Summary: | 碩士 === 元智大學 === 電機工程學系 === 106 === This thesis presented a model called as cerebellar model extreme learning machine, and then it is applied to forecasting problems. Because of importance for decision making, forecasting problems always attract researchers. However, nowadays, with the high development of the social economy and technology, decision making has tended to more complicated, and forecasting problem has tended to high chaotic and nonlinear characteristics. The linear model in traditional forecasting method cannot meet the requirement of reality. Artificial neural network has been successfully applied to predict problems in many fields due to its nonlinear fitting ability and good generalization ability. However, the uncertainty of the model and dataset has not been considered in most of the previous researches which focus on point forecasting. The error of traditional point forecasting results is unavoidable because of the uncertainty. For a forecasting result with more reference value, researchers start to consider the uncertainty of the predict model and dataset, then construct the predict intervals for forecasting result. This forecasting method is called as probabilistic forecasting.Extreme learning machine has been widely used in probabilistic forecasting because of the fast speed and good generalization ability, but the shortness of extreme learning machine in terms of accuracy limits its performance. There is a model called as cerebellar model neural network which has excellent nonlinear fitting ability, but its computation speed based on gradient descent method still cannot meet the requirement of probabilistic forecasting.
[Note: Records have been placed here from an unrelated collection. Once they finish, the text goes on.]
/-- The transmitter sends this item. -/
def sending (it : TxItem) (s : State) : State :=
  { s with svc := { s.svc with sending := some { item := it, bytes := [] } } }

theorem witness_TransmissionEndMovesOn :
    (let s := sending .ready (svc .confirm idle);
      s.released ∧ s.svc.state = .confirm ∧ s.svc.waiting = none) ∧
    (let s := sending (.reply 0x4E [1] true false) (engine .halted .none idle);
      s.released ∧ s.store.engine = .halted ∧ s.svc.waiting = none) ∧
    (let s := sending (.reply 0x4B [] false true) (svc .closing (service idle));
      s.released ∧ s.svc.state = .closing ∧ s.svc.waiting = none) ∧
    (let s := sending (.reply 0x4B [] false false) { idle with
        svc := { idle.svc with waiting := some (.reply 0x4E [1] false false) } };
      s.released ∧ s.svc.waiting = some (.reply 0x4E [1] false false)) := by decide

/-- State.reset meets the invariants that the statements assume. -/
theorem witness_invariants :
    State.reset.queuesFit ∧ State.reset.memoriesCanonical ∧ State.reset.registersInRange ∧
      State.reset.darkWhenDisabled := by
  refine ⟨⟨by decide, by decide, by simp [State.reset]⟩, by unfold State.memoriesCanonical; decide,
    ⟨by unfold Control.inRange; decide, by simp [State.reset], .inr rfl, .inr rfl, by decide, by decide⟩,
    ⟨fun _ => by decide, by simp [State.reset]⟩⟩

theorem witness_patchCodesDistinct : State.reset.patchCodesDistinct := by
  intro m n _ _ _ h
  simp [State.reset] at h

theorem witness_rolesConsistent : State.reset.rolesConsistent := by
  refine ⟨fun _ => rfl, fun _ => ⟨rfl, rfl⟩, fun h => absurd rfl h, fun f h => by simp [State.reset] at h,
    fun p r h hr => ?_⟩
  simp only [State.reset, Option.some.injEq] at h
  subst h
  cases hr

end Sys2Proof.Tests
end

section
/-! SUPPORT. IEN1 and the bit of IFLAG1 that holds no flag: raising flags reaches neither, and the store engine, the
loader and the mover do no more to the interrupt unit than raise flags (R173, R174). -/

namespace Sys2Proof.Machine

/-- What raising a flag cannot reach: the enables of the second flag register, and bit 7 of IFLAG1, which holds no flag
(R173, R174). -/
def Interrupts.unflagged (q : Interrupts) : Byte × Bool := (q.ien1, q.iflag1.getLsbD 7)

@[simp] theorem raise_unflagged (q : Interrupts) (f : Flag) : (q.raise f).unflagged = q.unflagged := by
  have hb : f.second = true → f.bit ≠ 7 := by cases f <;> decide
  unfold Interrupts.raise
  split
  · rename_i h
    have h7 : (setBit q.iflag1 f.bit).getLsbD 7 = q.iflag1.getLsbD 7 := by
      rw [setBit_getLsbD _ _ _ (by decide), decide_eq_false (hb h), Bool.false_or]
    simp only [Interrupts.unflagged, h7]
  · rfl

/-! ## The store engine and the service port -/

@[simp] theorem storeRequest_unflagged (r : StoreReq) (s : State) :
    (storeRequest r s).irq.unflagged = s.irq.unflagged := by
  unfold storeRequest; split <;> simp

@[simp] theorem ackHalt_unflagged (s : State) : (ackHalt s).irq.unflagged = s.irq.unflagged := by
  unfold ackHalt; split <;> simp

@[simp] theorem queueItem_unflagged (it : TxItem) (s : State) : (queueItem it s).irq.unflagged = s.irq.unflagged := by
  unfold queueItem; dsimp only; (repeat' split) <;> simp

@[simp] theorem queueN_unflagged (e : ErrCode) (k : Bool) (s : State) :
    (queueN e k s).irq.unflagged = s.irq.unflagged := by simp [queueN]

@[simp] theorem queueK_unflagged (p : List Byte) (k : Bool) (s : State) :
    (queueK p k s).irq.unflagged = s.irq.unflagged := by simp [queueK]

@[simp] theorem qspaceFrom_unflagged (old : List CmdEntry) (s : State) :
    (qspaceFrom old s).irq.unflagged = s.irq.unflagged := by
  unfold qspaceFrom; split <;> simp

@[simp] theorem startHead_unflagged (s : State) : (startHead s).irq.unflagged = s.irq.unflagged := by
  unfold startHead; (repeat' split) <;> simp

@[simp] theorem startIfDue_unflagged (s : State) : (startIfDue s).irq.unflagged = s.irq.unflagged := by
  unfold startIfDue; split <;> simp

@[simp] theorem enqueue_unflagged (who : Submitter) (k : Byte) (b : CmdBody) (s : State) :
    (enqueue who k b s).irq.unflagged = s.irq.unflagged := by simp [enqueue]

@[simp] theorem discardQueue_unflagged (s : State) : (discardQueue s).irq.unflagged = s.irq.unflagged := by
  simp [discardQueue]

@[simp] theorem loaderTakes_unflagged (r : ResultRec) (s : State) :
    (loaderTakes r s).irq.unflagged = s.irq.unflagged := by
  unfold loaderTakes; dsimp only; (repeat' split) <;> simp

@[simp] theorem endDone_unflagged (p : Option Bank) (d c : Word16) (i : List Byte) (s : State) :
    (endDone p d c i s).irq.unflagged = s.irq.unflagged := by
  unfold endDone; split <;> simp

@[simp] theorem endFailed_unflagged (e : ErrCode) (p : Option Bank) (d : Word16) (s : State) :
    (endFailed e p d s).irq.unflagged = s.irq.unflagged := by
  unfold endFailed; split <;> simp

@[simp] theorem endAborted_unflagged (p : Option Bank) (s : State) :
    (endAborted p s).irq.unflagged = s.irq.unflagged := by
  unfold endAborted; split <;> simp

@[simp] theorem closeStaging_irq (r : Role) (s : State) : (closeStaging r s).irq = s.irq := by
  unfold closeStaging; split <;> rfl

@[simp] theorem cutEffects_irq (f : InFlight) (s : State) : (cutEffects f s).irq = s.irq := by
  have hm : (cutMapWrite f s).irq = s.irq := by
    unfold cutMapWrite; (repeat' split) <;> rfl
  unfold cutEffects; split <;> simp [hm]

@[simp] theorem cutBySupply_unflagged (s : State) : (cutBySupply s).irq.unflagged = s.irq.unflagged := by
  unfold cutBySupply; (repeat' split) <;> simp

@[simp] theorem presentPulse_unflagged (r : StoreReq) (s : State) :
    (presentPulse r s).irq.unflagged = s.irq.unflagged := by
  unfold presentPulse; split <;> simp

@[simp] theorem presentDeferred_unflagged (s : State) : (presentDeferred s).irq.unflagged = s.irq.unflagged := by
  unfold presentDeferred; dsimp only; (repeat' split) <;> simp

@[simp] theorem startProg_unflagged (u : ArrUnit) (l : List Byte) (n : Nat) (s : State) :
    (startProg u l n s).irq.unflagged = s.irq.unflagged := by
  unfold startProg; dsimp only; split <;> simp

@[simp] theorem startPrewrite_unflagged (u : EraseUnit) (k : Nat) (s : State) :
    (startPrewrite u k s).irq.unflagged = s.irq.unflagged := by simp [startPrewrite]

@[simp] theorem startSubPulse_unflagged (e : EraseOp) (s : State) :
    (startSubPulse e s).irq.unflagged = s.irq.unflagged := by simp [startSubPulse]

@[simp] theorem startSlot_unflagged (m : MapOp) (ar : Area) (n : Fin 8) (s : State) :
    (startSlot m ar n s).irq.unflagged = s.irq.unflagged := by simp [startSlot]

@[simp] theorem startMarker_unflagged (m : MapOp) (n : Nat) (s : State) :
    (startMarker m n s).irq.unflagged = s.irq.unflagged := by simp [startMarker]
Based on the above reasons, the main research contents of this thesis include:
(1) A method, called as cerebellar model extreme learning machine (CELM), is suitable for probabilistic forecasting and with higher accuracy and stability is present. CELM is used with Bootstrapping technique to implement the uncertainty and to construct predict intervals.
(2) In addition, wavelet decomposition is used in data preprocess for a higher accuracy.
(3) Effective performance of the proposed model is validated by testing on two applications coming from financial field and industrial engineering field, respectively, including the stock forecasting which data comes from Taiwan securities exchange, and the electric load forecasting which data comes from NingDe power system.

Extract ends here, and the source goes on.